I have never been very fond of autumn: light on the wane, cold advancing, color dimming. Not to mention, classes starting. So, while the conversational world is full of guessing when the peak weekend for fall color might be, I hunker down and count the days until the winter solstice, when daylight would begin tolengthen, sharing its promises of where it will take us.
My dog Niko and his friend Sunny celebrate an October rite of passage. They run and leap into piles of dried leaves, just for the fun of it, for the feeling of the sudden splash into another realm, hiding for a few seconds, and then popping backup into the ordinary world. I know this feeling, because I did it as a child. For Niko and Sunny, though, there are also hidden discoveries, tennis balls in the leaves, and small treats to root around for and find (or not) as a proper reward for having a good time with friends. We humans play god to the dogs, with our rakes and tricks, showing them that there are joy and gems to be found and friends to laugh with
But an interesting thing happened this late winter. Snow receded; the time not yet changed. I find I have fallen in love with dead and dry, curved and wrinkly leaves that have spent the last few months under the snow cover. I stroll the yard and the streets with Niko, and every leaf I see seems more eye catching than the previous, I pick one up, turn it over, admire it, and decide whether to bring it home. No offense, little leaf, I say to it if I replace it to its original resting place, it's just that maybe this is where you belong.
School children gather the brightly colored leaves of October; I have done that in the past with children, preserving the colors and shapes by dipping them in melted wax or ironing them between sheets of wax paper. No doubt, October reds and yellows do have a very deep allure.
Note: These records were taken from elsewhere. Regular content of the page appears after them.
-- ==== Sys2Proof/Laws/State.lean ====
section
/-! SUPPORT. The fields of the state after each named update: one lemma per field per update, so that no proof unfolds a
record update. -/

namespace Sys2Proof.Machine

@[simp] theorem State.raise_params (s : State) (r : FaultReason) (w : Word) : (s.raise r w).params = s.params := rfl
@[simp] theorem State.raise_crc (s : State) (r : FaultReason) (w : Word) : (s.raise r w).crc = s.crc := rfl
@[simp] theorem State.raise_buf (s : State) (r : FaultReason) (w : Word) : (s.raise r w).buf = s.buf := rfl
@[simp] theorem State.raise_cursor (s : State) (r : FaultReason) (w : Word) : (s.raise r w).cursor = s.cursor := rfl
@[simp] theorem State.raise_phase (s : State) (r : FaultReason) (w : Word) : (s.raise r w).phase = s.phase := rfl
@[simp] theorem State.raise_held (s : State) (r : FaultReason) (w : Word) : (s.raise r w).held = s.held := rfl
@[simp] theorem State.raise_lineLen (s : State) (r : FaultReason) (w : Word) : (s.raise r w).lineLen = s.lineLen := rfl
@[simp] theorem State.raise_fault (s : State) (r : FaultReason) (w : Word) : (s.raise r w).fault = some ⟨r, w⟩ := rfl
@[simp] theorem State.raise_trace (s : State) (r : FaultReason) (w : Word) : (s.raise r w).trace = s.trace := rfl
@[simp] theorem State.raise_channel (s : State) (r : FaultReason) (w : Word) : (s.raise r w).channel = s.channel := rfl
@[simp] theorem State.raise_controller (s : State) (r : FaultReason) (w : Word) : (s.raise r w).controller = s.controller := rfl
@[simp] theorem State.raise_turns (s : State) (r : FaultReason) (w : Word) : (s.raise r w).turns = s.turns := rfl
@[simp] theorem State.raise_results (s : State) (r : FaultReason) (w : Word) : (s.raise r w).results = s.results := rfl

@[simp] theorem State.emit_params (s : State) (e : Event) : (s.emit e).params = s.params := rfl
@[simp] theorem State.emit_crc (s : State) (e : Event) : (s.emit e).crc = s.crc := rfl
@[simp] theorem State.emit_buf (s : State) (e : Event) : (s.emit e).buf = s.buf := rfl
@[simp] theorem State.emit_cursor (s : State) (e : Event) : (s.emit e).cursor = s.cursor := rfl
@[simp] theorem State.emit_phase (s : State) (e : Event) : (s.emit e).phase = s.phase := rfl
@[simp] theorem State.emit_held (s : State) (e : Event) : (s.emit e).held = s.held := rfl
@[simp] theorem State.emit_lineLen (s : State) (e : Event) : (s.emit e).lineLen = s.lineLen := rfl
@[simp] theorem State.emit_fault (s : State) (e : Event) : (s.emit e).fault = s.fault := rfl
@[simp] theorem State.emit_trace (s : State) (e : Event) : (s.emit e).trace = s.trace ++ [e] := rfl
@[simp] theorem State.emit_channel (s : State) (e : Event) : (s.emit e).channel = s.channel := rfl
@[simp] theorem State.emit_controller (s : State) (e : Event) : (s.emit e).controller = s.controller := rfl
@[simp] theorem State.emit_turns (s : State) (e : Event) : (s.emit e).turns = s.turns := rfl
@[simp] theorem State.emit_results (s : State) (e : Event) : (s.emit e).results = s.results := rfl

@[simp] theorem State.giveResult_params (s : State) (v : Word) : (s.giveResult v).params = s.params := rfl
@[simp] theorem State.giveResult_crc (s : State) (v : Word) : (s.giveResult v).crc = s.crc := rfl
@[simp] theorem State.giveResult_buf (s : State) (v : Word) : (s.giveResult v).buf = s.buf := rfl
@[simp] theorem State.giveResult_cursor (s : State) (v : Word) : (s.giveResult v).cursor = s.cursor := rfl
@[simp] theorem State.giveResult_phase (s : State) (v : Word) : (s.giveResult v).phase = s.phase := rfl
@[simp] theorem State.giveResult_held (s : State) (v : Word) : (s.giveResult v).held = s.held := rfl
@[simp] theorem State.giveResult_lineLen (s : State) (v : Word) : (s.giveResult v).lineLen = s.lineLen := rfl
@[simp] theorem State.giveResult_fault (s : State) (v : Word) : (s.giveResult v).fault = s.fault := rfl
@[simp] theorem State.giveResult_trace (s : State) (v : Word) : (s.giveResult v).trace = s.trace := rfl
@[simp] theorem State.giveResult_channel (s : State) (v : Word) : (s.giveResult v).channel = s.channel := rfl
@[simp] theorem State.giveResult_controller (s : State) (v : Word) : (s.giveResult v).controller = s.controller := rfl
@[simp] theorem State.giveResult_turns (s : State) (v : Word) : (s.giveResult v).turns = s.turns := rfl
@[simp] theorem State.giveResult_results (s : State) (v : Word) : (s.giveResult v).results = s.results ++ [v] := rfl

@[simp] theorem State.storeByte_params (s : State) (a : Nat) (b : Byte) : (s.storeByte a b).params = s.params := rfl
@[simp] theorem State.storeByte_crc (s : State) (a : Nat) (b : Byte) : (s.storeByte a b).crc = s.crc := rfl
@[simp] theorem State.storeByte_buf (s : State) (a : Nat) (b : Byte) : (s.storeByte a b).buf = Memory.write s.buf a b := rfl
@[simp] theorem State.storeByte_cursor (s : State) (a : Nat) (b : Byte) : (s.storeByte a b).cursor = s.cursor := rfl
@[simp] theorem State.storeByte_phase (s : State) (a : Nat) (b : Byte) : (s.storeByte a b).phase = s.phase := rfl
@[simp] theorem State.storeByte_held (s : State) (a : Nat) (b : Byte) : (s.storeByte a b).held = s.held := rfl
@[simp] theorem State.storeByte_lineLen (s : State) (a : Nat) (b : Byte) : (s.storeByte a b).lineLen = s.lineLen := rfl
@[simp] theorem State.storeByte_fault (s : State) (a : Nat) (b : Byte) : (s.storeByte a b).fault = s.fault := rfl
@[simp] theorem State.storeByte_trace (s : State) (a : Nat) (b : Byte) : (s.storeByte a b).trace = s.trace := rfl
@[simp] theorem State.storeByte_channel (s : State) (a : Nat) (b : Byte) : (s.storeByte a b).channel = s.channel := rfl
@[simp] theorem State.storeByte_controller (s : State) (a : Nat) (b : Byte) : (s.storeByte a b).controller = s.controller := rfl
@[simp] theorem State.storeByte_turns (s : State) (a : Nat) (b : Byte) : (s.storeByte a b).turns = s.turns := rfl
@[simp] theorem State.storeByte_results (s : State) (a : Nat) (b : Byte) : (s.storeByte a b).results = s.results := rfl

@[simp] theorem State.setCrc_params (s : State) (c : Half) : (s.setCrc c).params = s.params := rfl
@[simp] theorem State.setCrc_crc (s : State) (c : Half) : (s.setCrc c).crc = c := rfl
@[simp] theorem State.setCrc_buf (s : State) (c : Half) : (s.setCrc c).buf = s.buf := rfl
@[simp] theorem State.setCrc_cursor (s : State) (c : Half) : (s.setCrc c).cursor = s.cursor := rfl
@[simp] theorem State.setCrc_phase (s : State) (c : Half) : (s.setCrc c).phase = s.phase := rfl
@[simp] theorem State.setCrc_held (s : State) (c : Half) : (s.setCrc c).held = s.held := rfl
@[simp] theorem State.setCrc_lineLen (s : State) (c : Half) : (s.setCrc c).lineLen = s.lineLen := rfl
@[simp] theorem State.setCrc_fault (s : State) (c : Half) : (s.setCrc c).fault = s.fault := rfl
@[simp] theorem State.setCrc_trace (s : State) (c : Half) : (s.setCrc c).trace = s.trace := rfl
@[simp] theorem State.setCrc_channel (s : State) (c : Half) : (s.setCrc c).channel = s.channel := rfl
@[simp] theorem State.setCrc_controller (s : State) (c : Half) : (s.setCrc c).controller = s.controller := rfl
@[simp] theorem State.setCrc_turns (s : State) (c : Half) : (s.setCrc c).turns = s.turns := rfl
@[simp] theorem State.setCrc_results (s : State) (c : Half) : (s.setCrc c).results = s.results := rfl

@[simp] theorem State.handOver_params (s : State) : (s.handOver).params = s.params := rfl
@[simp] theorem State.handOver_crc (s : State) : (s.handOver).crc = s.crc := rfl
@[simp] theorem State.handOver_buf (s : State) : (s.handOver).buf = s.buf := rfl
@[simp] theorem State.handOver_cursor (s : State) : (s.handOver).cursor = s.cursor := rfl
@[simp] theorem State.handOver_phase (s : State) : (s.handOver).phase = .linePending := rfl
@[simp] theorem State.handOver_held (s : State) : (s.handOver).held = s.held := rfl
@[simp] theorem State.handOver_lineLen (s : State) : (s.handOver).lineLen = s.cursor + 1 := rfl
@[simp] theorem State.handOver_fault (s : State) : (s.handOver).fault = s.fault := rfl
@[simp] theorem State.handOver_trace (s : State) : (s.handOver).trace = s.trace ++ [.line (s.cursor.toNat + 1)] := rfl
@[simp] theorem State.handOver_channel (s : State) : (s.handOver).channel = s.channel := rfl
@[simp] theorem State.handOver_controller (s : State) : (s.handOver).controller = s.controller := rfl
@[simp] theorem State.handOver_turns (s : State) : (s.handOver).turns = s.turns := rfl
@[simp] theorem State.handOver_results (s : State) : (s.handOver).results = s.results := rfl

@[simp] theorem State.advance_params (s : State) : (s.advance).params = s.params := rfl
@[simp] theorem State.advance_crc (s : State) : (s.advance).crc = s.crc := rfl
@[simp] theorem State.advance_buf (s : State) : (s.advance).buf = s.buf := rfl
@[simp] theorem State.advance_cursor (s : State) : (s.advance).cursor = s.cursor + 1 := rfl
@[simp] theorem State.advance_phase (s : State) : (s.advance).phase = s.phase := rfl
@[simp] theorem State.advance_held (s : State) : (s.advance).held = s.held := rfl
@[simp] theorem State.advance_lineLen (s : State) : (s.advance).lineLen = s.lineLen := rfl
@[simp] theorem State.advance_fault (s : State) : (s.advance).fault = s.fault := rfl
@[simp] theorem State.advance_trace (s : State) : (s.advance).trace = s.trace := rfl
@[simp] theorem State.advance_channel (s : State) : (s.advance).channel = s.channel := rfl
@[simp] theorem State.advance_controller (s : State) : (s.advance).controller = s.controller := rfl
@[simp] theorem State.advance_turns (s : State) : (s.advance).turns = s.turns := rfl
@[simp] theorem State.advance_results (s : State) : (s.advance).results = s.results := rfl

@[simp] theorem State.overflow_params (s : State) (b : Byte) : (s.overflow b).params = s.params := rfl
@[simp] theorem State.overflow_crc (s : State) (b : Byte) : (s.overflow b).crc = s.crc := rfl
@[simp] theorem State.overflow_buf (s : State) (b : Byte) : (s.overflow b).buf = s.buf := rfl
@[simp] theorem State.overflow_cursor (s : State) (b : Byte) : (s.overflow b).cursor = 0 := rfl
@[simp] theorem State.overflow_phase (s : State) (b : Byte) : (s.overflow b).phase = .ovfPending := rfl
@[simp] theorem State.overflow_held (s : State) (b : Byte) : (s.overflow b).held = some b := rfl
@[simp] theorem State.overflow_lineLen (s : State) (b : Byte) : (s.overflow b).lineLen = s.lineLen := rfl
@[simp] theorem State.overflow_fault (s : State) (b : Byte) : (s.overflow b).fault = s.fault := rfl
@[simp] theorem State.overflow_trace (s : State) (b : Byte) : (s.overflow b).trace = s.trace ++ [.overflow] := rfl
@[simp] theorem State.overflow_channel (s : State) (b : Byte) : (s.overflow b).channel = s.channel := rfl
@[simp] theorem State.overflow_controller (s : State) (b : Byte) : (s.overflow b).controller = s.controller := rfl
@[simp] theorem State.overflow_turns (s : State) (b : Byte) : (s.overflow b).turns = s.turns := rfl
@[simp] theorem State.overflow_results (s : State) (b : Byte) : (s.overflow b).results = s.results := rfl

@[simp] theorem State.resume_params (s : State) : (s.resume).params = s.params := rfl
@[simp] theorem State.resume_crc (s : State) : (s.resume).crc = s.crc := rfl
@[simp] theorem State.resume_buf (s : State) : (s.resume).buf = s.buf := rfl
@[simp] theorem State.resume_cursor (s : State) : (s.resume).cursor = 0 := rfl
@[simp] theorem State.resume_phase (s : State) : (s.resume).phase = .run := rfl
@[simp] theorem State.resume_held (s : State) : (s.resume).held = none := rfl
@[simp] theorem State.resume_lineLen (s : State) : (s.resume).lineLen = s.lineLen := rfl
@[simp] theorem State.resume_fault (s : State) : (s.resume).fault = s.fault := rfl
@[simp] theorem State.resume_trace (s : State) : (s.resume).trace = s.trace := rfl
@[simp] theorem State.resume_channel (s : State) : (s.resume).channel = s.channel := rfl
@[simp] theorem State.resume_controller (s : State) : (s.resume).controller = s.controller := rfl
@[simp] theorem State.resume_turns (s : State) : (s.resume).turns = s.turns := rfl
@[simp] theorem State.resume_results (s : State) : (s.resume).results = s.results := rfl

/-! ECHO: an event or nothing. -/

@[simp] theorem State.echoByte_params (s : State) (b : Byte) : (s.echoByte b).params = s.params := by
  unfold State.echoByte; split <;> rfl
@[simp] theorem State.echoByte_crc (s : State) (b : Byte) : (s.echoByte b).crc = s.crc := by
  unfold State.echoByte; split <;> rfl
@[simp] theorem State.echoByte_buf (s : State) (b : Byte) : (s.echoByte b).buf = s.buf := by
  unfold State.echoByte; split <;> rfl
@[simp] theorem State.echoByte_cursor (s : State) (b : Byte) : (s.echoByte b).cursor = s.cursor := by
  unfold State.echoByte; split <;> rfl
@[simp] theorem State.echoByte_phase (s : State) (b : Byte) : (s.echoByte b).phase = s.phase := by
  unfold State.echoByte; split <;> rfl
@[simp] theorem State.echoByte_held (s : State) (b : Byte) : (s.echoByte b).held = s.held := by
  unfold State.echoByte; split <;> rfl
@[simp] theorem State.echoByte_lineLen (s : State) (b : Byte) : (s.echoByte b).lineLen = s.lineLen := by
  unfold State.echoByte; split <;> rfl
@[simp] theorem State.echoByte_fault (s : State) (b : Byte) : (s.echoByte b).fault = s.fault := by
  unfold State.echoByte; split <;> rfl
@[simp] theorem State.echoByte_trace (s : State) (b : Byte) :
    (s.echoByte b).trace = s.trace ++ echoes s.params [b] := by
  cases h : s.params.echo <;> simp [State.echoByte, echoes, h]
@[simp] theorem State.echoByte_channel (s : State) (b : Byte) : (s.echoByte b).channel = s.channel := by
  unfold State.echoByte; split <;> rfl
@[simp] theorem State.echoByte_controller (s : State) (b : Byte) : (s.echoByte b).controller = s.controller := by
  unfold State.echoByte; split <;> rfl
@[simp] theorem State.echoByte_turns (s : State) (b : Byte) : (s.echoByte b).turns = s.turns := by
  unfold State.echoByte; split <;> rfl
@[simp] theorem State.echoByte_results (s : State) (b : Byte) : (s.echoByte b).results = s.results := by
  unfold State.echoByte; split <;> rfl

/-! RESET. -/

@[simp] theorem State.applyReset_params (s : State) : s.applyReset.params = s.params := rfl
@[simp] theorem State.applyReset_crc (s : State) : s.applyReset.crc = crcInitial := rfl
@[simp] theorem State.applyReset_buf (s : State) : s.applyReset.buf = [] := rfl
@[simp] theorem State.applyReset_cursor (s : State) : s.applyReset.cursor = 0 := rfl
@[simp] theorem State.applyReset_phase (s : State) : s.applyReset.phase = .run := rfl
@[simp] theorem State.applyReset_held (s : State) : s.applyReset.held = none := rfl
@[simp] theorem State.applyReset_lineLen (s : State) : s.applyReset.lineLen = 0 := rfl
@[simp] theorem State.applyReset_fault (s : State) : s.applyReset.fault = none := rfl
@[simp] theorem State.applyReset_trace (s : State) : s.applyReset.trace = [] := rfl
@[simp] theorem State.applyReset_channel (s : State) : s.applyReset.channel = s.channel := rfl
@[simp] theorem State.applyReset_controller (s : State) : s.applyReset.controller = s.controller := rfl
@[simp] theorem State.applyReset_turns (s : State) : s.applyReset.turns = s.turns := rfl
@[simp] theorem State.applyReset_results (s : State) : s.applyReset.results = [] := rfl

end Sys2Proof.Machine
end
But now, I have a bowl full of February leaves. They are infinitely different in their size, shape, shade, and brittleness. Some are torn, broken, or stepped on. They are beautiful and interesting in their dotage; they have personality. I arrange them for portraits. Singly, can I get the twists and folds right? The color? In groups, which ones belong next to each other? Does it matter if they are arranged, tossed, or jumbled?
In the end, it is the variety of how each leaf shows at this stage of its life that I most admire. There is no limit. Like snowflakes there are no two alike. Like snowflakes, they each tell of their own journeys. And, like snowflakes, they will, in time, change shape, break apart, to share their essence elsewhere. Their atoms will move together in new ways, form new molecules, unite in new forms. Places to go, atoms to meet.
That part, yet to come I can imagine but future details are hidden. My job, at the moment, seems to be to take notice of unexpected beauty, as it lets me see into the secrets of other worlds. That's my way. Meanwhile, come next October, Niko and Sunny will engage once again in their own other worlds, leaping, and finding surprise treasures down in the depths and the dark of the leaf pile.